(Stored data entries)
BEGIN

-- ==== Sys2Proof/Certificates/Slice0/Obligations.lean ====
section
/-! DEFINITION. The statements for the provers. `State.Accepts s i` says that the instance is live and that the operation is one
of the current mode with its address in its region; it is a hypothesis on the state and the operands alone. Statements quantify
over every state, so over every value of the parameters of 00_scope.md R10. -/

open Sys2Proof Sys2Proof.Machine

/-! ### Encoding and decode -/

/-- Decoding the encoding of a well-formed operation, in a mode the operation is one of, gives the operation with every operand
(30_encoding.md R100, R105; the packing is decision D1). -/
def Obligations.DecodeOfEncodeIsTheOperation : Prop :=
  ∀ (m : Mode) (i : Instr), i.wf = true → i.appliesIn m = true → decode m (encode i) = .ok i

/-- A word that decodes is the encoding of what it decodes to, which is well formed and one of the mode (30_encoding.md R100,
R109; the packing is decision D1). -/
def Obligations.EncodeOfDecodeIsTheWord : Prop :=
  ∀ (m : Mode) (w : OpWord) (i : Instr),
    decode m w = .ok i → encode i = w ∧ i.wf = true ∧ i.appliesIn m = true

/-- The opcode table is total and without overlap, and the decoder follows it: in every mode, the rows that match a word are
exactly one, the row of the decoded operation, where the word is an operation, and none where it is not (30_encoding.md R105,
R106; the packing is decision D1). -/
def Obligations.OpcodeTableIsTotalAndWithoutOverlap : Prop :=
  ∀ (m : Mode) (w : OpWord),
    (opcodeTable.filter (fun r => r.hits m w)).map OpcodeRow.mnemonic =
      match decode m w with
      | .ok i => [i.mnemonic]
      | .error _ => []

/-- `KIND` 5 to 7, a `READ` with a datum, and a `TICK`, `FINALIZE` or `CONSTRUCT` with an address or a datum are no operations:
a step on such a request is refused (30_encoding.md R109, decisions D1, D25). -/
def Obligations.WordsThatAreNoOperationAreRefused : Prop :=
  ∀ (s : State) (r : Request) (rest : List Request), s.pending = r :: rest →
    (5 ≤ (kindField r.word).toNat ∨
      ((kindField r.word).toNat = 0 ∧ datumField r.word ≠ 0) ∨
      (2 ≤ (kindField r.word).toNat ∧ (kindField r.word).toNat ≤ 4 ∧
        (addrField r.word ≠ 0 ∨ datumField r.word ≠ 0))) →
    ∃ e, step s = .refused (.notAnOperation e)

/-- The regions are the address ranges of 30_encoding.md R104: region decode by `A[15:13]`, and the two ROM regions of a `READ`.
The clause on region B of `WideBank`, where `A[12]` tells the high bank register from the low one, is no rule of the document: it is
decision D11, taken from general knowledge (log entry 11, PRESUMED). -/
def Obligations.RegionsAreTheAddressRanges : Prop :=
  ∀ a : Addr,
    (regionOf a = .e ↔ a.toNat ≤ 0x1FFF) ∧
    (regionOf a = .b ↔ 0x2000 ≤ a.toNat ∧ a.toNat ≤ 0x3FFF) ∧
    (regionOf a = .s ↔ 0x4000 ≤ a.toNat ∧ a.toNat ≤ 0x5FFF) ∧
    (regionOf a = .m ↔ 0x6000 ≤ a.toNat ∧ a.toNat ≤ 0x7FFF) ∧
    (regionOf a = .x1 ↔ 0x8000 ≤ a.toNat ∧ a.toNat ≤ 0x9FFF) ∧
    (regionOf a = .w ↔ 0xA000 ≤ a.toNat ∧ a.toNat ≤ 0xBFFF) ∧
    (regionOf a = .x2 ↔ 0xC000 ≤ a.toNat) ∧
    (∀ (en : Bool) (d : Byte), regionOf a = .b →
      decodeWrite (.wideBank en) a d = if a.getLsbD 12 then .wbWrRomb1 a d else .wbWrRomb0 a d) ∧
    (∀ m : Mode, (decodeRead m a ∈ [.roRdRom0 a, .linRdRom0 a, .wcRdRom0 a, .wbRdRom0 a] ↔ a.toNat ≤ 0x3FFF) ∧
      (decodeRead m a ∈ [.roRdRomx a, .linRdRomx a, .wcRdRomx a, .wbRdRomx a] ↔
        0x4000 ≤ a.toNat ∧ a.toNat ≤ 0x7FFF))

/-- Words written out from 30_encoding.md R100 and R106 decode to the operations they stand for. -/
def Obligations.SampleWordsDecode : Prop :=
  decode .romOnly 0x0400000 = .ok (.roRdRomx 0x4000) ∧
  decode (.linearBank false) 0x1200005 = .ok (.linWrRomb 0x2000 0x05) ∧
  decode (.linearBank false) 0x1600100 = .ok (.linWrMode 0x6001 0x00) ∧
  decode (.wideClock .rtc) 0x1A0003A = .ok (.wcWrRtc 0xA000 0x3A) ∧
  decode (.wideClock .off) 0x2000000 = .ok .wcTick ∧
  decode (.wideBank true) 0x13FFFFF = .ok (.wbWrRomb1 0x3FFF 0xFF) ∧
  decode (.wideBank true) 0x1BFFFA5 = .ok (.wbWrRam 0xBFFF 0xA5) ∧
  decode .romOnly 0x3000000 = .ok .fin ∧ decode .romOnly 0x4000000 = .ok .con

/-! ### The step and the phases -/

/-- A step takes the oldest request: when its word decodes in the current mode, the step is the meaning of the decoded
operation at the state with the request at the port and the rest of the queue pending. `withFetchWord` puts a word at the head
of the queue so that the next step runs it. (The queue is the model's own, log entry 1.) -/
def Obligations.StepRunsTheDecodedOperation : Prop :=
  (∀ (s : State) (r : Request) (rest : List Request) (i : Instr),
    s.pending = r :: rest → decode s.mode r.word = .ok i →
      step s = exec i { s with port := r, pending := rest }) ∧
  (∀ (s : State) (nbits w : Nat) (i : Instr),
    decode s.mode (BitVec.ofNat 27 (w % 2 ^ nbits)) = .ok i →
      step (s.withFetchWord nbits w) = exec i { s with port := { s.port with word := BitVec.ofNat 27 (w % 2 ^ nbits) } })

/-- "Faults are precise: the faulting operation has had no effect": where an operation ends in the phase `Faulted`, nothing but
the phase and the result has changed; and a fault is taken, as such a next state: no step ends with the outcome `fault`, whatever
the state (60_exceptions.md R301, R305, decision D25; that a fault is a next state is the model's reading, log entry 15). -/
def Obligations.FaultEntryChangesOnlyPhaseAndResult : Prop :=
  (∀ (i : Instr) (s t : State) (f : Fault), exec i s = .next t → t.phase = .faulted f →
    t = { s with phase := .faulted f, result := .fault f }) ∧
  (∀ (s : State) (f : Fault), step s ≠ .fault f)

/-- `Finalized` and `Faulted` are terminal: every operation but `CON` is refused there (60_exceptions.md R304, 30_encoding.md
R109, decision D25). -/
def Obligations.OnlyConstructLeavesATerminalPhase : Prop :=
  ∀ (i : Instr) (s : State), s.phase ≠ .live → i ≠ .con → exec i s = .refused .notLive

/-! ### Operations common to the variants -/

/-- A read of 0x0000-0x3FFF returns the image byte at the address on every variant, whatever the registers hold, and changes
nothing else (40_dispatch_romonly.md R131). Past the image it takes `F_ROM_INDEX` and returns no byte: that clause is the spec's
own choice, the document says nothing (decision D10, log entry 13, DESIGN CHOICE; the taken fault is log entry 15). -/
def Obligations.FixedBankReadReturnsTheImageByte : Prop :=
  ∀ (s : State) (a : Addr) (i : Instr),
    i ∈ [Instr.roRdRom0 a, .linRdRom0 a, .wcRdRom0 a, .wbRdRom0 a] → s.Accepts i →
      (a.toNat < s.cfg.img.size → exec i s = .next { s with result := .byte (s.cfg.img.read a.toNat) }) ∧
      (s.cfg.img.size ≤ a.toNat →
        exec i s = .next { s with phase := .faulted (.romIndex a.toNat), result := .fault (.romIndex a.toNat) })

/-- Every access outside cartridge space is handed over with its address and datum unchanged, and changes nothing in the block
(40_dispatch_romonly.md R134, R135). -/
def Obligations.OutsideAccessesAreDelegated : Prop :=
  ∀ (s : State) (a : Addr) (d : Byte) (i : Instr),
    (i ∈ [Instr.roRdExt a, .linRdExt a, .wcRdExt a, .wbRdExt a] → s.Accepts i →
      exec i s = .next { s with result := .delegatedRead a }) ∧
    (i ∈ [Instr.roWrExt a d, .linWrExt a d, .wcWrExt a d, .wbWrExt a d] → s.Accepts i →
      exec i s = .next { s with result := .delegatedWrite a d })

/-- `TICK` is a no-op on the variants without a clock (40_dispatch_romonly.md R136). -/
def Obligations.TickWithoutAClockChangesNothing : Prop :=
  ∀ (s : State) (i : Instr), i ∈ [Instr.roTick, .linTick, .wbTick] → s.Accepts i →
    exec i s = .next { s with result := .done }

/-- `FIN` ends the session and saves nothing: the phase becomes `Finalized`, the store and everything else stay as they are
(40_dispatch_romonly.md R133, decision D25). -/
def Obligations.FinalizeSavesNothing : Prop :=
  ∀ s : State, s.phase = .live → exec .fin s = .next { s with phase := .finalized, result := .done }

/-! ### The switchable window -/

/-- A read of 0x4000-0x7FFF returns the image byte at `bank * 16384 + (A - 0x4000)`, with the bank of each variant: 1 on
`RomOnly` (decision D6), the effective bank on `LinearBank`, `romBank` on `WideClock`, the 9-bit bank on `WideBank`
(20_memory.md R76, R137, R140, R168, R197, R268). Where that offset lies past the image it takes the fault `F_ROM_INDEX` and
returns no byte; the offset is neither masked nor wrapped (R81, R82: the fault is the spec's own choice, decision D10, log entry
13). -/
def Obligations.SwitchableReadReturnsTheBankedImageByte : Prop :=
  ∀ (s : State) (a : Addr) (i : Instr) (bank off : Nat),
    (i, bank) ∈
      [(Instr.roRdRomx a, 1),
       (.linRdRomx a, (if s.lin.modeSelect = 0 then s.lin.bankSelect.toNat * 4 else 0) ||| s.lin.romBank.toNat),
       (.wcRdRomx a, s.wc.romBank.toNat),
       (.wbRdRomx a, s.wb.romBankHigh.toNat * 256 + s.wb.romBankLow.toNat)] →
    off = bank * 16384 + (a.toNat - 0x4000) → s.Accepts i →
      (off < s.cfg.img.size → exec i s = .next { s with result := .byte (s.cfg.img.read off) }) ∧
      (s.cfg.img.size ≤ off →
        exec i s = .next { s with phase := .faulted (.romIndex off), result := .fault (.romIndex off) })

END

What you will do
Wherever "clause" turns up in the records, copy the whole line.

Task result
The clause on region B of `WideBank`, where `A[12]` tells the high bank register from the low one, is no rule of the document: it is
nothing else (40_dispatch_romonly.md R131). Past the image it takes `F_ROM_INDEX` and returns no byte: that clause is the spec's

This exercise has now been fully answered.